Therapy services for selective mutism come with a price tag. I don’t know if this is true for all countries but in the US where I am healthcare comes at a cost. This was definitely something that caused me to lose sleep when I started looking into therapy options.
We got an overview of the costs as part of the introduction to therapy services and I nearly panicked when I saw how much it cost. Not because it felt like a waste of money but like I mentioned, healthcare in the US is expensive. At the time we had two children in daycare full time, so funding the therapy was another huge expense.
In our case, the therapist don’t accept insurance. Instead we have to pay each month and then get a bill that we can then submit to health insurance for potential reimbursement. It all depends on what other medical situations we have going on in a given year, whether or not any of it actually gets refunded, It is based on where we are in the process of meeting our deductible. Even if we don’t think we will get any reimbursement for a bill, I always submit them to insurance because it at least counts toward our deductible and may save us money on medical expenses later on in the year.
Even though the cost is steep it is worth the price for us. I say that knowing we are incredibly privileged to be able to afford this. We have seen such progress in my son. Watching his confidence grow over the year and a half we have been in therapy has truly been one of the best parts of being a mom.
Ways to make it more affordable
There are some ways to help make therapy more affordable. The organization that we go through has a sliding scale option. We weren’t sure if we qualify. We applied anyway and were approved for a reduced rate. Any savings is helpful. I recommend asking any potential therapists about this option in case it exists. If it does, apply regardless of your income. The worst they are going to say is you don’t qualify.
I know there are organizations out there that have scholarships or grants you can apply for you and your child to attend therapeutic events. These include camps and intensive sessions. Child Mind Institute and SMart Center are two that offer grants and scholarships.
What to do if affording therapy is not an option
Even with looking into the cost savings measures, therapy may not be a viable option for some people. There are still some great resources out there that can help.

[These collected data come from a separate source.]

/-- BUOY_SEND (R577): on each side that is up. -/
def execBuoySend (s : State) : Out :=
  .next ((s.mlkSides.filter (fun i => s.sideOn i && s.sideState i == 3)).foldl (fun t i =>
    (t.mlkPut i (s.mlkOwn 3 (s.buoyBytes i))).mlkCnt 6) s)

/-- Intervals that pass without a buoy are counted. -/
def State.missed (s : State) (i n : Nat) : State :=
  (s.countN (R.MLK_CNT 7) n).wf (R.MLK_SIDE i) F.MLK_SIDE_MISSES (min 65535 (s.fd (R.MLK_SIDE i) F.MLK_SIDE_MISSES + n))

/-- The coordinator commits the ring's first common epoch, an empty transaction; its number is open (log entry 3). -/
def State.emptyCommit (s : State) : State :=
  if ¬ s.flag R.MLK_STATUS F.MLK_STATUS_COORD ∨ s.txnState ≠ 0 ∨ s.txnAsleepNow then s
  else
    let num := BitVec.ofNat 32 (s.freeWord.toNat % 0xFFFFFFFF)
    let t := (s.tookFree.wr R.MGT_TXN_NUM num).txnOpen num
    if t.txnState = 1 then (t.txnCheckStart true true).setMlk { t.mlk with retryFrom := none } else t

/-- The first common commit, from SYNC (R592). -/
def State.firstCommit (s : State) : State := if s.mlkState ≠ 4 then s else s.emptyCommit

/-- The learning synchronisation has ended as far as the coordinator sees: what it sent is acknowledged (R592). -/
def State.syncDone (s : State) : State :=
  if s.fte.tx = [] ∧ s.mlk.retryFrom.isNone ∧ s.mlkSides.all (fun i => (s.mside i).unacked == []) then s.firstCommit else s

/-- BUOY_RECEIVE (R577, R540, R586, R592). -/
def execBuoyReceive (side h0 h1 : Nat) (payload : List Byte) (s : State) : Out :=
  s.mlkRx 3 side h0 h1 payload (fun _ => true) (fun t fr =>
    if t.sideState side ≠ 3 then t
    else
      let b := buoyOf fr.payload
      let t1 := (t.missed side ((t.time.clock - (t.mside side).lastBuoy - 1) / t.buoyCyc)).notePeer side b
      let x := t1.mside side
      let t2 := t1.setMside side { x with
        splitFrom := if b.epoch = t1.odsEpoch then none else some (x.splitFrom.getD t1.time.clock),
        split := x.split && b.epoch != t1.odsEpoch }
      (if t2.partnerSide = some side then (t2.pairSees b false).latchCause 9 else t2).syncDone)

/-- The neighbour of a side leaves the member list (R582); a pair partner's entries stay (R588). -/
def State.neighbourGone (s : State) (i : Nat) : State :=
  let ser := (s.mside i).peer.serial
  let m := s.mlk.members.find? (fun m => m.serial == ser)
  let t := s.setMlk { s.mlk with members := s.mlk.members.filter (fun m => m.serial != ser) }
  let u := match m with
    | some m => if m.chip = 0xFF ∨ s.partnerSide = some i then t else t.dropRemote m.chip
    | none => t
  (u.wf R.MLK_STATUS F.MLK_STATUS_RING 0).startElection

/-- A side goes down (R571): 1 lanes, 2 replay, 3 buoys. -/
def State.sideDown (s : State) (i why tgt : Nat) : State :=
  let was := s.sideState i
  let x := s.mside i
  let t := ((s.setMside i { x with unacked := [], txSeq := 0, rxSeq := 4095, resends := 0, credits := 512, owed := 0 }).setSide i
    tgt).raise (mlkRec 0x8002 2 (i + why * 2))
  if was = 3 then t.neighbourGone i else t

/-- MLK_LANE_TRAINED (R570): a lane reaches block lock; a side in TRAIN goes on to HELLO. -/
def execMlkLaneTrained (lane : Nat) (s : State) : Out :=
  .next (
    let i := s.laneSide lane
    if 4 ≤ lane ∨ ¬ s.mlkRuns ∨ s.sideState i = 0 ∨ s.sideState i = 4 then s
    else
      let t := s.wf R.MLK_STATUS F.MLK_STATUS_LANES (s.fd R.MLK_STATUS F.MLK_STATUS_LANES ||| 2 ^ lane)
      if t.sideState i ≠ 1 then t
      else
        let u := (t.setSide i 2).setMside i { peer := (t.mside i).peer, helloFrom := t.time.clock, lastBuoy := t.time.clock }
        if u.mlkState = 1 then u.setMlkState 2 else u)

/-- MLK_TRAIN_RETRY (R570): training starts again on the sides that are down. -/
def execMlkTrainRetry (s : State) : Out :=
  .next (if s.mlkRuns then
      (s.mlkSides.filter (fun i => s.sideState i == 0 || s.sideState i == 4)).foldl (fun t i => t.setSide i 1) s
    else s)

/-- LANE_DOWN (R571). -/
def execLaneDown (lane : Nat) (s : State) : Out :=
  .next (
    let lanes := s.fd R.MLK_STATUS F.MLK_STATUS_LANES
    if 4 ≤ lane ∨ ¬ bitAt lanes lane then s
    else
      let i := s.laneSide lane
      let t := (s.wf R.MLK_STATUS F.MLK_STATUS_LANES (lanes - 2 ^ lane)).raise (mlkRec 0x8001 0 0 0 lane)
      if t.sideLanes i = [] ∧ (t.sideState i = 2 ∨ t.sideState i = 3) then t.sideDown i 1 0 else t)

/-- REPLAY_TIMEOUT (R574): 20 µs without progress. -/
def execReplayTimeout (side : Nat) (s : State) : Out :=
  .next (
    let x := s.mside side
    if ¬ s.sideOn side ∨ x.unacked = [] then s
    else
      let t := s.passTo (x.ackFrom + 5000)
      if 8 ≤ x.resends then (t.mlkInt 6).sideDown side 2 0
      else (x.unacked.take 64).foldl (fun u f => u.mlkPut side f)
        ((t.setMside side { x with resends := x.resends + 1, ackFrom := t.time.clock }).mlkCnt 5))

/-- BUOY_LOST (R577, R582, R589): MISS intervals pass without a buoy. -/
def execBuoyLost (side : Nat) (s : State) : Out :=
  .next (
    let x := s.mside side
    if ¬ s.mlkRuns ∨ ¬ x.hello ∨ ¬ s.mlkSides.contains side ∨ s.sideState side = 2 then s
    else
      let miss := max 1 (s.settled.fd R.MLK_TIMING F.MLK_TIMING_MISS)
      let t := s.passTo (x.lastBuoy + miss * s.buoyCyc)
      let ser := x.peer.serial.toNat % 2 ^ 32
      let t := ((t.missed side miss).mlkInt 5).raise (mlkRec 0x8003 2 side ser)
      let t := t.setMside side { (t.mside side) with hello := false }
      let t := if t.sideState side = 3 then t.sideDown side 3 4 else t
      if t.partnerSide ≠ some side then t
      else
        let u := t.raise (mlkRec 0x800D 2 0 ser)
        if u.pairState ≠ 2 then u
        else if u.settled.flag R.MLK_PAIR_CFG F.MLK_PAIR_CFG_PEER_EN then (if u.peerLow then u.takeRole 4 else u)
        else if u.settled.flag R.MLK_PAIR_CFG F.MLK_PAIR_CFG_TAKE_ON_LOSS then
          u.setMlk { u.mlk with holdFrom := some u.time.clock }
        else u)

I mentioned in last week’s post that I find the therapy to be just as helpful to me to learn the best ways to support my son. I was admittedly in the cycle of negative reinforcement rescuing him when he wouldn’t speak. My favorite resource for all sorts of great information is the Selective Mutism Association. They have tons of free videos and resources that you can get to learn about the best ways to help support your kid. This helps achieve some of the benefits of therapy. There are other great resources out there. I have linked to a few in my post about defining Selective Mutism.
I’d love to hear in the comments other people’s experiences. What is the cost of Selective Mutism outside of the US? How have others found ways to make the cost of therapy in the US more affordable?